Using Intel® Media Server Studio with OpenCL* Framework

Contents

Contents
About the Sample
Introduction and Motivation
Intel® Media SDK and OpenCL* Interoperability
Pipeline Description
Conclusion
Acknowledgements
References

About the Sample

This sample demonstrates how to extend a typical Intel® Media SDK decoding pipeline with an OpenCL* framework to perform simple post-processing on the decoded frames. It will demonstrate:

  • How to seamlessly utilize a custom OpenCL kernel while decoding and get the benefit of hardware acceleration.
  • Details on sharing surfaces between the Media SDK and OpenCL kernels using the cl_khr_dx9_media_sharing_extension
  • A simple OpenCL Kernel to flip the video orientation

(You can access the Intel® Media SDK for mobile/client usages, or for desktop/servers via Intel® Media Server Studio.)
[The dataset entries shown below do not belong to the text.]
-- ==== Sys2Proof/Laws/State.lean ====
section
/-! SUPPORT. The small lemmas of the state updates: one per field per update, each true by definition. -/

namespace Sys2Proof.Machine

variable (s : State) (r q : Regs) (op : BitVec 4) (c : ResultCode) (v w : Word) (cs : List Cycle)

@[simp] theorem State.withRegs_regs : (s.withRegs r).regs = r := rfl
@[simp] theorem State.withRegs_script : (s.withRegs r).script = s.script := rfl
@[simp] theorem State.withRegs_reads : (s.withRegs r).reads = s.reads := rfl

@[simp] theorem State.resetBlock_regs : s.resetBlock.regs = Regs.reset := rfl
@[simp] theorem State.resetBlock_script : s.resetBlock.script = s.script := rfl
@[simp] theorem State.resetBlock_reads : s.resetBlock.reads = s.reads := rfl

@[simp] theorem State.recordRead_regs : (s.recordRead v).regs = s.regs := rfl
@[simp] theorem State.recordRead_script : (s.recordRead v).script = s.script := rfl
@[simp] theorem State.recordRead_reads : (s.recordRead v).reads = s.reads ++ [v] := rfl

@[simp] theorem State.withScript_regs : (s.withScript cs).regs = s.regs := rfl
@[simp] theorem State.withScript_script : (s.withScript cs).script = cs := rfl
@[simp] theorem State.withScript_reads : (s.withScript cs).reads = s.reads := rfl

@[simp] theorem State.presentCommand_regs : (s.presentCommand w).regs = s.regs := rfl
@[simp] theorem State.presentCommand_script : (s.presentCommand w).script = hostWrite 0#5 w :: s.script := rfl
@[simp] theorem State.presentCommand_reads : (s.presentCommand w).reads = s.reads := rfl

@[simp] theorem errorCompletion_status :
    (errorCompletion op c r).status = { code := c.number, lastop := op, serr := true } := rfl
@[simp] theorem errorCompletion_clkHz : (errorCompletion op c r).clkHz = r.clkHz := rfl
@[simp] theorem errorCompletion_bitrate : (errorCompletion op c r).bitrate = r.bitrate := rfl
@[simp] theorem errorCompletion_tq : (errorCompletion op c r).tq = r.tq := rfl
@[simp] theorem errorCompletion_fr : (errorCompletion op c r).fr = r.fr := rfl
@[simp] theorem errorCompletion_mb : (errorCompletion op c r).mb = r.mb := rfl
@[simp] theorem errorCompletion_j : (errorCompletion op c r).j = r.j := rfl

@[simp] theorem okCompletion_status :
    (okCompletion op r q).status = { code := 0#4, lastop := op, serr := r.status.serr } := rfl
@[simp] theorem okCompletion_clkHz : (okCompletion op r q).clkHz = q.clkHz := rfl
@[simp] theorem okCompletion_bitrate : (okCompletion op r q).bitrate = q.bitrate := rfl
@[simp] theorem okCompletion_tq : (okCompletion op r q).tq = q.tq := rfl
@[simp] theorem okCompletion_fr : (okCompletion op r q).fr = q.fr := rfl
@[simp] theorem okCompletion_mb : (okCompletion op r q).mb = q.mb := rfl
@[simp] theorem okCompletion_j : (okCompletion op r q).j = q.j := rfl

@[simp] theorem completeCommand_ok : completeCommand op r (.ok q) = okCompletion op r q := rfl
@[simp] theorem completeCommand_error : completeCommand op r (.error c) = errorCompletion op c r := rfl

end Sys2Proof.Machine
end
Introduction and Motivation

The Intel Media SDK provides a feature rich media pipeline to application developers that can be extended to meet the demands of even the most seasoned professionals. Media pipelines can be extended with propriety algorithms using a variety of different methods. One of the original ways was to leverage the Media SDK’s USER plugin infrastructure. While this method is suitable for some applications, it may be a bit “heavy” for simple tasks such as post-processing with an OpenCL kernel. This white paper demonstrates an alternative that is lightweight and suited towards OpenCL due to the inherent surface sharing capabilities of the Intel® OpenCL SDK for Applications.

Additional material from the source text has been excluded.